Friday, March 20, 2009

Your Tax Dollars at Work

I work for a consulting company that won the bid for a Department of Defense web project. Fortunately, this week we began moving our people into the building in Rosslyn where the DoD folks on the project sit. It's pretty nice - the office space was just completely renovated, and the building is as close to a "downtown" as you can get around here; I definitely prefer it to the suburbs.

The woman whose cubicle is adjacent to mine is probably in her mid-forties. Her 11-year-old son is 5'3" tall, weighs 140, and plays two sports after school. They live in an 800-sf apartment near King Street and like to shop at Whole Foods. She picks her son up from his after-school activities in the evenings, while another mother drives the boys there. She's gained 10 pounds since she started this job. I found all of this out in less than two days of work (or, rather, what I call 'work').

And how do I know this much about the woman on the other side of my cubicle "wall?" Because Queen Gab Fest spends half her day on the phone, that's how.

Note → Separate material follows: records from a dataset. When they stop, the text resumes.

-- ==== Sys2Proof/Machine/Halt.lean ====
section
/-! DEFINITION. The halt sentinel (44_execution_loop.md R216). -/

namespace Sys2Proof.Machine

/-- HALT (R216): the run stops with Halted; no register, flag or memory changes, x[7] stays at the halt word, and the halt
is not counted in `steps`. -/
def execHalt (s : State) : Host.Outcome State Fault Refusal := .next (stopRun s .halted)

end Sys2Proof.Machine
end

And she is LOUD. I brought ear plugs in today and ended up putting them in and pulling them out of my ears all day long while Ms. Gabbie made her loud personal calls. To make matters worse, she's a fan of speaker phone. That was too much, I thought to myself while beating my head against my desk. But the kicker was when she turned on some video on her computer, with no qualms about airing the sound through her PC speakers. At that point, I finally spoke up, "What is that?"

"Oh, it's my computer. Sorry." Unfazed, the audio continued.

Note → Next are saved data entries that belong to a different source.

/-- One word of each family, written out from its encoding (30_encoding.md R62 to R65, R68, R69, R71 to R73). The MFPS word
is the spec's decision D3 (log 15). That the decoder answers the halt sentinel for the word 0, which R61 and
44_execution_loop.md R216 keep from the decoder, is the model's choice (log 18). -/
def Obligations.SampleWordsDecode : Prop :=
  decodeWord 0b1001_010_001_100_010#16 = .ok (.movb ⟨.autoInc, 1⟩ ⟨.autoDec, 2⟩) ∧
  decodeWord 0b0_000_101_000_000_011#16 = .ok (.clr ⟨.register, 3⟩) ∧
  decodeWord 0b1_000_110_111_001_001#16 = .ok (.mfps ⟨.deferred, 1⟩) ∧
  decodeWord 0b00000010_11111101#16 = .ok (.bne (-3)) ∧
  decodeWord 0b0000000001_110_111#16 = .ok (.jmp ⟨.indexed, 7⟩) ∧
  decodeWord 0#16 = .ok .halt

/-! ### Memory -/

/-- A valid access reads the bytes, a word the one at the even address as its low byte; an access above VALID_TOP is a
BusFault on its own address, whatever its size (20_memory.md R42, R44). -/
def Obligations.ReadsAreLittleEndianAndBounded : Prop :=
  ∀ (m : Memory) (a : Word),
    (0o157776#16 < a → ∀ (sz : Size) (v : Word),
      memRead m a sz = .error ⟨.busFault, a⟩ ∧ memWrite m a sz v = .error ⟨.busFault, a⟩) ∧
    (a ≤ 0o157776#16 → memRead m a .byte = .ok ((m.read a.toNat).setWidth 16)) ∧
    (a ≤ 0o157776#16 → a.getLsbD 0 = false →
      memRead m a .word = .ok ((m.read a.toNat).setWidth 16 ||| (m.read (a.toNat + 1)).setWidth 16 <<< 8))

/-- A word access at an odd valid address is OddAddress, and a byte access there is not. The spec's decision D10
(20_memory.md R45). -/
def Obligations.OddWordAccessFaults : Prop :=
  ∀ (m : Memory) (a v : Word), a ≤ 0o157776#16 → a.getLsbD 0 = true →
    memRead m a .word = .error ⟨.oddAddress, a⟩ ∧ memWrite m a .word v = .error ⟨.oddAddress, a⟩ ∧
    (∃ b, memRead m a .byte = .ok b) ∧ ∃ m', memWrite m a .byte v = .ok m'

/-- A write succeeds at a valid address, even for a word; it replaces its own bytes and no other, and reading it back gives
the value (20_memory.md R47, R53). -/
def Obligations.WriteReplacesItsBytesOnly : Prop :=
  ∀ (m : Memory) (a v : Word) (sz : Size), a ≤ 0o157776#16 → (sz = .word → a.getLsbD 0 = false) →
    ∃ m', memWrite m a sz v = .ok m' ∧
      memRead m' a sz = .ok (if sz = .word then v else v &&& 0xFF) ∧
      m'.read a.toNat = v.setWidth 8 ∧
      (sz = .word → m'.read (a.toNat + 1) = (v >>> 8).setWidth 8) ∧
      ∀ x, x ≠ a.toNat → (sz = .word → x ≠ a.toNat + 1) → m'.read x = m.read x

/-- No step of a run changes a byte from 0o160000 up, where every access faults (10_state.md R33, 20_memory.md R51). -/
def Obligations.BytesAboveValidTopNeverChange : Prop :=
  (∀ (i : Instr) (s t : State), exec i s = .next t → ∀ x, 0o160000 ≤ x → t.mem.read x = s.mem.read x) ∧
  ∀ s t : State, s.fsm = .running → step s = .next t → ∀ x, 0o160000 ≤ x → t.mem.read x = s.mem.read x

/-! ### Registers and operands -/

/-- A commit writes through its tag: nothing, one register or one memory operand; a byte written to a register replaces its
low byte, and a byte read of a register is its low byte (10_state.md R25, 40_addressing_modes.md R106). The bit pcWritten is
R214's. -/
def Obligations.CommitWritesThroughItsTag : Prop :=
  ∀ (sz : Size) (r : RegNum) (m : Mode) (a v p : Word) (asDest : Bool) (w : Work),
    commit sz .discard v w = .ok w ∧
    commit sz (.invalid m r) v w = .error (.invalidDestination m r) ∧
    commit sz (.writeRegister r) v w = .ok { w with
      regs := w.regs.put r (if sz = .word then v else (w.regs.get r &&& 0xFF00) ||| (v &&& 0xFF))
      pcWritten := w.pcWritten || decide (r = 7) } ∧
    (∀ x, memWrite w.mem a .word v = .ok x → commit sz (.writeMemoryWord a) v w = .ok { w with mem := x }) ∧
    (∀ e, memWrite w.mem a .word v = .error e → commit sz (.writeMemoryWord a) v w = .error (.access e)) ∧
    (∀ x, memWrite w.mem a .byte v = .ok x → commit sz (.writeMemoryByte a) v w = .ok { w with mem := x }) ∧
    (∀ e, memWrite w.mem a .byte v = .error e → commit sz (.writeMemoryByte a) v w = .error (.access e)) ∧
    ∃ d, resolve .byte ⟨.register, r⟩ p asDest w = .ok (d, w) ∧ d.value = w.regs.get r &&& 0xFF

/-- Modes 0 and 1. A destination's tag is the register, or the memory operand at the size; a source's is Discard
(40_addressing_modes.md R94, R95). -/
def Obligations.RegisterAndDeferredModes : Prop :=
  ∀ (sz : Size) (r : RegNum) (p : Word) (asDest : Bool) (w : Work),
    resolve sz ⟨.register, r⟩ p asDest w =
      .ok (⟨if sz = .word then w.regs.get r else w.regs.get r &&& 0xFF,
        if asDest then .writeRegister r else .discard, 0, none⟩, w) ∧
    ∀ a, a = w.regs.get r →
      (∀ v, memRead w.mem a sz = .ok v →
        resolve sz ⟨.deferred, r⟩ p asDest w =
          .ok (⟨v, if asDest then if sz = .word then .writeMemoryWord a else .writeMemoryByte a else .discard, 0, some a⟩,
            w)) ∧
      ∀ e, memRead w.mem a sz = .error e → resolve sz ⟨.deferred, r⟩ p asDest w = .error (.access e)

/-- Modes 2 and 3 but not with R7: the operand is read, then the register is stepped, by the operand's size in mode 2 and
by 2 in mode 3; R7 is not written. A read that fails is the resolve's fault, the pointer's before the operand's
(40_addressing_modes.md R96, R98, in the order of their pseudocode). -/
def Obligations.AutoIncrementModes : Prop :=
  ∀ (sz : Size) (r : RegNum) (p ptr : Word) (asDest : Bool) (w : Work), r ≠ 7 → ptr = w.regs.get r →
    ((∀ v, memRead w.mem ptr sz = .ok v →
        resolve sz ⟨.autoInc, r⟩ p asDest w =
          .ok (⟨v, if asDest then if sz = .word then .writeMemoryWord ptr else .writeMemoryByte ptr else .discard, 0,
              some ptr⟩,
            { w with regs := w.regs.put r (ptr + if sz = .word then 2 else 1) })) ∧
      ∀ e, memRead w.mem ptr sz = .error e → resolve sz ⟨.autoInc, r⟩ p asDest w = .error (.access e)) ∧
    (∀ e, memRead w.mem ptr .word = .error e → resolve sz ⟨.autoIncDeferred, r⟩ p asDest w = .error (.access e)) ∧
    ∀ a, memRead w.mem ptr .word = .ok a →
      (∀ v, memRead w.mem a sz = .ok v →
        resolve sz ⟨.autoIncDeferred, r⟩ p asDest w =
          .ok (⟨v, if asDest then if sz = .word then .writeMemoryWord a else .writeMemoryByte a else .discard, 0, some a⟩,
            { w with regs := w.regs.put r (ptr + 2) })) ∧
      ∀ e, memRead w.mem a sz = .error e → resolve sz ⟨.autoIncDeferred, r⟩ p asDest w = .error (.access e)

/-- Modes 2 and 3 with R7: immediate and absolute, one extra word, no register changed, and not a destination. A read that
fails is the resolve's fault, the extra word's before the operand's. That a byte immediate is the low byte of the stream
word, and that p + 2 is the immediate's address, are the spec's decision D17; the order of faults is its decision D29
(40_addressing_modes.md R97, R99, 60_exceptions.md R280). -/
def Obligations.ImmediateAndAbsoluteModes : Prop :=
  ∀ (sz : Size) (p : Word) (asDest : Bool) (w : Work),
    ((∀ v, memRead w.mem (p + 2) sz = .ok v →
        resolve sz ⟨.autoInc, 7⟩ p asDest w =
          .ok (⟨v, if asDest then .invalid .autoInc 7 else .discard, 1, some (p + 2)⟩, w)) ∧
      ∀ e, memRead w.mem (p + 2) sz = .error e → resolve sz ⟨.autoInc, 7⟩ p asDest w = .error (.access e)) ∧
    (∀ e, memRead w.mem (p + 2) .word = .error e → resolve sz ⟨.autoIncDeferred, 7⟩ p asDest w = .error (.access e)) ∧
    ∀ a, memRead w.mem (p + 2) .word = .ok a →
      (∀ v, memRead w.mem a sz = .ok v →
        resolve sz ⟨.autoIncDeferred, 7⟩ p asDest w =
          .ok (⟨v, if asDest then .invalid .autoIncDeferred 7 else .discard, 1, some a⟩, w)) ∧
      ∀ e, memRead w.mem a sz = .error e → resolve sz ⟨.autoIncDeferred, 7⟩ p asDest w = .error (.access e)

Anyone who has ever worked in a cubicle environment knows these unwritten rules: No loud voices, no music, no computer audio without headphones, and no speaker phone. Period. No, no, no, no, no!

The funny thing is, all of us consultants sit together in one area. The DoD folks sit on the other side of the floor. I'm surrounded by empty cubicles right now. Any occupied cubicle near me has one of my teammates sitting in it. Most of my teammates are still in the old office across town.

And yet, in this vast sea of empty cubicles, who ends up sitting just inches from me, with nothing more than two one-half-inch thick corkboards separating us? The loudest, most talkative, oblivious woman on the floor. Why isn't she sitting with her own folks? Hmmm.

So there you have it. Your tax dollars at work at the DoD. I can't imagine taking a job and then sitting on the phone half the day. It's either a Southern thing or a government thing because I saw it the last time I left NY and moved to this area. You figure, if she's spending a good four hours a day on the phone, she must be one of those people who surfs the Web and responds to personal email at work too. When does she work?

Maybe she doesn't have to. Maybe her boyfriend works at AiG . . . . but let's not go there. Not today.